In this notebook we'll implement algorithms for two tasks:

* Testing a pair of words to see if they are anagrams of each other, that is, if you can rearrange the letters in one word to spell the other.

* Searching a list of words for all pairs that are anagrams of each other.

There is a point to these examples, which I will explain at the end.

**Exercise 1:** Write a function that takes two words and returns `True` if they are anagrams. Test your function with the examples below.

In [1]:
def is_anagram(word1, word2):
    
    # sort the letters in each word
    word1 = sorted(word1)
    word2 = sorted(word2)
    
    # compare the sorted words
    return word1 == word2

In [2]:
is_anagram('tachymetric', 'mccarthyite') # True

True

In [3]:
is_anagram('post', 'top') # False, letter not present

False

In [4]:
is_anagram('pott', 'top') # False, letter present but not enough copies

False

In [5]:
is_anagram('top', 'post') # False, letters left over at the end

False

In [6]:
is_anagram('topss', 'postt') # False

False

**Exercise 2:** Use `timeit` to see how fast your function is for these examples:

In [7]:
%timeit is_anagram('tops', 'spot')

755 ns ± 107 ns per loop (mean ± std. dev. of 7 runs, 1,000,000 loops each)


In [8]:
%timeit is_anagram('tachymetric', 'mccarthyite')

1.22 µs ± 98.4 ns per loop (mean ± std. dev. of 7 runs, 1,000,000 loops each)


How can we compare algorithms running on different computers?

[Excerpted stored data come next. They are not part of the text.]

-- ==== Sys2Proof/Laws/Memory.lean ====
section
/-! SUPPORT. One memory: read after write, and every operation keeps the canonical form and the depth. -/

namespace Sys2Proof.Machine

@[simp] theorem Memory.read_nil (a : Nat) : Memory.read [] a = Config.powerUpByte := rfl

theorem Memory.read_cons (b a : Nat) (v : Byte) (rest : Memory) :
    Memory.read ((b, v) :: rest) a =
      if a < b then Config.powerUpByte else if a = b then v else Memory.read rest a := rfl

theorem Memory.wfFrom_cons (lo a : Nat) (v : Byte) (rest : Memory) :
    Memory.wfFrom lo ((a, v) :: rest) = true ↔
      lo ≤ a ∧ v ≠ Config.powerUpByte ∧ Memory.wfFrom (a + 1) rest = true := by
  simp [Memory.wfFrom, and_assoc]

/-- An index below every listed one reads as power-up left it. -/
theorem Memory.read_below {lo a : Nat} {m : Memory} (h : Memory.wfFrom lo m = true) (ha : a < lo) :
    Memory.read m a = Config.powerUpByte := by
  cases m with
  | nil => rfl
  | cons c rest =>
    obtain ⟨b, v⟩ := c
    have hb := ((Memory.wfFrom_cons lo b v rest).1 h).1
    rw [Memory.read_cons, if_pos (by omega)]

theorem Memory.wfFrom_mono {lo lo' : Nat} {m : Memory} (h : Memory.wfFrom lo m = true) (hl : lo' ≤ lo) :
    Memory.wfFrom lo' m = true := by
  cases m with
  | nil => rfl
  | cons c rest =>
    obtain ⟨b, v⟩ := c
    obtain ⟨h1, h2⟩ := (Memory.wfFrom_cons lo b v rest).1 h
    exact (Memory.wfFrom_cons lo' b v rest).2 ⟨by omega, h2⟩

theorem Memory.read_write_from {lo : Nat} {m : Memory} (h : Memory.wfFrom lo m = true) (a b : Nat) (v : Byte) :
    Memory.read (Memory.write m a v) b = if b = a then v else Memory.read m b := by
  induction m generalizing lo with
  | nil =>
    unfold Memory.write
    split
    · simp_all
    · rw [Memory.read_cons]
      by_cases hba : b = a
      · simp [hba]
      · by_cases hlt : b < a <;> simp [hba, hlt]
  | cons c rest ih =>
    obtain ⟨x, w⟩ := c
    obtain ⟨h1, h2, h3⟩ := (Memory.wfFrom_cons lo x w rest).1 h
    unfold Memory.write
    split
    · split
      · by_cases hba : b = a
        · subst hba
          simp_all [Memory.read_cons]
        · simp [hba]
      · rw [Memory.read_cons]
        by_cases hba : b = a
        · simp [hba]
        · by_cases hlt : b < a
          · rw [if_pos hlt, if_neg hba, Memory.read_cons, if_pos (by omega)]
          · rw [if_neg hlt, if_neg hba]
    · split
      · rename_i _ hax
        subst hax
        split
        · rename_i hv
          subst hv
          rcases Nat.lt_trichotomy b a with hlt | heq | hgt
          · rw [if_neg (by omega), Memory.read_cons, if_pos hlt, Memory.read_below h3 (by omega)]
          · rw [if_pos heq, Memory.read_below h3 (by omega)]
          · rw [if_neg (by omega), Memory.read_cons, if_neg (by omega), if_neg (by omega)]
        · rw [Memory.read_cons, Memory.read_cons]
          rcases Nat.lt_trichotomy b a with hlt | heq | hgt
          · rw [if_pos hlt, if_neg (by omega), if_pos hlt]
          · simp [heq]
          · rw [if_neg (by omega), if_neg (by omega), if_neg (by omega), if_neg (by omega), if_neg (by omega)]
      · rw [Memory.read_cons, Memory.read_cons, ih h3]
        rcases Nat.lt_trichotomy b x with hlt | heq | hgt
        · rw [if_pos hlt, if_neg (by omega), if_pos hlt]
        · rw [if_neg (by omega), if_pos heq, if_neg (by omega), if_neg (by omega), if_pos heq]
        · rw [if_neg (by omega), if_neg (by omega)]
          by_cases hba : b = a
          · simp [hba]
          · rw [if_neg hba, if_neg hba, if_neg (by omega), if_neg (by omega)]

/-- Read after write, at the same index and at every other one. -/
theorem Memory.read_write {m : Memory} (h : Memory.wf m = true) (a b : Nat) (v : Byte) :
    Memory.read (Memory.write m a v) b = if b = a then v else Memory.read m b :=
  Memory.read_write_from h a b v

theorem Memory.wfFrom_write {lo : Nat} {m : Memory} (h : Memory.wfFrom lo m = true) {a : Nat} (ha : lo ≤ a)
    (v : Byte) : Memory.wfFrom lo (Memory.write m a v) = true := by
  induction m generalizing lo with
  | nil =>
    unfold Memory.write
    split
    · rfl
    · exact (Memory.wfFrom_cons _ _ _ _).2 ⟨ha, ‹_›, rfl⟩
  | cons c rest ih =>
    obtain ⟨x, w⟩ := c
    obtain ⟨h1, h2, h3⟩ := (Memory.wfFrom_cons lo x w rest).1 h
    unfold Memory.write
    split
    · split
      · exact h
      · exact (Memory.wfFrom_cons _ _ _ _).2
          ⟨ha, ‹_›, (Memory.wfFrom_cons _ _ _ _).2 ⟨by omega, h2, h3⟩⟩
    · split
      · split
        · exact Memory.wfFrom_mono h3 (by omega)
        · exact (Memory.wfFrom_cons _ _ _ _).2 ⟨ha, ‹_›, by simp_all⟩
      · exact (Memory.wfFrom_cons _ _ _ _).2 ⟨h1, h2, ih h3 (by omega)⟩

/-- A write keeps the canonical form. -/
theorem Memory.wf_write {m : Memory} (h : Memory.wf m = true) (a : Nat) (v : Byte) :
    Memory.wf (Memory.write m a v) = true := Memory.wfFrom_write h (Nat.zero_le a) v

theorem Memory.below_nil (d : Nat) : Memory.below d [] = true := rfl

theorem Memory.below_cons (d a : Nat) (v : Byte) (rest : Memory) :
    Memory.below d ((a, v) :: rest) = true ↔ a < d ∧ Memory.below d rest = true := by
  simp [Memory.below]

/-- A write below the depth lists no index that does not exist. -/
theorem Memory.below_write {d : Nat} {m : Memory} (h : Memory.below d m = true) {a : Nat} (ha : a < d) (v : Byte) :
    Memory.below d (Memory.write m a v) = true := by
  induction m with
  | nil =>
    unfold Memory.write
    split
    · rfl
    · exact (Memory.below_cons _ _ _ _).2 ⟨ha, rfl⟩
  | cons c rest ih =>
    obtain ⟨x, w⟩ := c
    obtain ⟨h1, h2⟩ := (Memory.below_cons d x w rest).1 h
    unfold Memory.write
    split
    · split
      · exact h
      · exact (Memory.below_cons _ _ _ _).2 ⟨ha, h⟩
    · split
      · split
        · exact h2
        · exact (Memory.below_cons _ _ _ _).2 ⟨ha, h2⟩
      · exact (Memory.below_cons _ _ _ _).2 ⟨h1, ih h2⟩

theorem Memory.wf_fill {m : Memory} (h : Memory.wf m = true) (f : Nat → Byte) (n : Nat) :
    Memory.wf (Memory.fill f n m) = true := by
  induction n with
  | zero => exact h
  | succ n ih => exact Memory.wf_write ih n (f n)

theorem Memory.below_fill {d : Nat} {m : Memory} (h : Memory.below d m = true) (f : Nat → Byte) {n : Nat}
    (hn : n ≤ d) : Memory.below d (Memory.fill f n m) = true := by
  induction n with
  | zero => exact h
  | succ n ih => exact Memory.below_write (ih (by omega)) (by omega) (f n)

theorem Memory.read_fill {m : Memory} (h : Memory.wf m = true) (f : Nat → Byte) (n a : Nat) :
    Memory.read (Memory.fill f n m) a = if a < n then f a else Memory.read m a := by
  induction n with
  | zero => simp [Memory.fill]
  | succ n ih =>
    rw [Memory.fill, Memory.read_write (Memory.wf_fill h f n), ih]
    rcases Nat.lt_trichotomy a n with hlt | heq | hgt
    · rw [if_neg (by omega), if_pos hlt, if_pos (by omega)]
    · simp [heq]
    · rw [if_neg (by omega), if_neg (by omega), if_neg (by omega)]

/-- Equal reads make equal lists. -/
theorem Memory.ext_from {lo : Nat} {m m' : Memory} (h : Memory.wfFrom lo m = true) (h' : Memory.wfFrom lo m' = true)
    (hr : ∀ a, Memory.read m a = Memory.read m' a) : m = m' := by
  induction m generalizing lo m' with
  | nil =>
    cases m' with
    | nil => rfl
    | cons c rest =>
      obtain ⟨x, w⟩ := c
      have := hr x
      rw [Memory.read_nil, Memory.read_cons, if_neg (by omega), if_pos rfl] at this
      exact absurd this.symm ((Memory.wfFrom_cons _ _ _ _).1 h').2.1
  | cons c rest ih =>
    obtain ⟨x, w⟩ := c
    obtain ⟨h1, h2, h3⟩ := (Memory.wfFrom_cons lo x w rest).1 h
    have hx := hr x
    rw [Memory.read_cons, if_neg (by omega), if_pos rfl] at hx
    cases m' with
    | nil => exact absurd hx h2
    | cons c' rest' =>
      obtain ⟨y, u⟩ := c'
      obtain ⟨k1, k2, k3⟩ := (Memory.wfFrom_cons lo y u rest').1 h'
      have hy := hr y
      rw [Memory.read_cons, Memory.read_cons, if_neg (Nat.lt_irrefl y), if_pos rfl] at hy
      rcases Nat.lt_trichotomy x y with hlt | heq | hgt
      · rw [Memory.read_cons, if_pos hlt] at hx
        exact absurd hx h2
      · subst heq
        rw [Memory.read_cons, if_neg (by omega), if_pos rfl] at hx
        subst hx
        congr 1
        refine ih h3 k3 fun a => ?_
        rcases Nat.lt_or_ge x a with hlt | hge
        · have := hr a
          rwa [Memory.read_cons, Memory.read_cons, if_neg (by omega), if_neg (by omega), if_neg (by omega),
            if_neg (by omega)] at this
        · rw [Memory.read_below h3 (by omega), Memory.read_below k3 (by omega)]
      · rw [if_pos hgt] at hy
        exact absurd hy.symm k2

/-- Two memories in canonical form that read alike are the same list. -/
theorem Memory.ext {m m' : Memory} (h : Memory.wf m = true) (h' : Memory.wf m' = true)
    (hr : ∀ a, Memory.read m a = Memory.read m' a) : m = m' := Memory.ext_from h h' hr

end Sys2Proof.Machine
end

## Searching for anagram pairs

**Exercise 3:** Write a function that takes a word list and returns a list of all anagram pairs.

In [9]:
short_word_list = ['proudest', 'stop', 'pots', 'tops', 'sprouted']

In [10]:
#v0 basic function - does not check for identity or reverse pairs

def all_anagram_pairs_v0(word_list):
    
    # initialize an empty list to hold the anagram pairs
    anagram_pairs = []
    
    # loop over each word in the list
    for word1 in word_list:
        
        # loop over each word in the list again
        for word2 in word_list:
            
            # check if the two words are anagrams
            if is_anagram(word1, word2):
                
                # add the pair to the list
                anagram_pairs.append((word1, word2))
                
    return anagram_pairs




In [11]:
#v1 updated function - checks for duplicates and reverse pairs

def all_anagram_pairs_v1(word_list):

    # initialize an empty list to hold the anagram pairs
    anagram_pairs = []
    
    # loop over each word in the list
    for word1 in word_list:
        
        # loop over each word in the list again
        for word2 in word_list:
            
            # check if the two words are anagrams
            if is_anagram(word1, word2):
                
                # check if the pair is already in the list
                if (word2, word1) not in anagram_pairs:
                    
                    # add the pair to the list
                    anagram_pairs.append((word1, word2))
                
    return anagram_pairs


    



In [12]:
#v updated function - using enumerate. otherwise unnecessary comparisons are made 
def all_anagram_pairs_v2(word_list):
    # initialize an empty list to hold the anagram pairs
    anagram_pairs = []
    
    for index, word1 in enumerate(word_list):
        for word2 in word_list[index+1:]:
            if is_anagram(word1, word2):
                anagram_pairs.append((word1, word2))

    return anagram_pairs

In [13]:
#v updated function - using itertools. otherwise unnecessary comparisons are made 

import itertools

def all_anagram_pairs_v3(word_list):
    # initialize an empty list to hold the anagram pairs
    anagram_pairs = []
    
    for word1,word2 in itertools.combinations(word_list, 2):
            if is_anagram(word1, word2):
                anagram_pairs.append((word1, word2))

    return anagram_pairs

In [14]:
# choose the version of the function to use

all_anagram_pairs = all_anagram_pairs_v3
all_anagram_pairs(short_word_list)


[('proudest', 'sprouted'),
 ('stop', 'pots'),
 ('stop', 'tops'),
 ('pots', 'tops')]

The following cell downloads a file containing a list of English words.

In [15]:
from os.path import basename, exists

def download(url):
    filename = basename(url)
    if not exists(filename):
        from urllib.request import urlretrieve
        local, _ = urlretrieve(url, filename)
        print('Downloaded ' + local)
    
download('https://github.com/AllenDowney/DSIRP/raw/main/american-english')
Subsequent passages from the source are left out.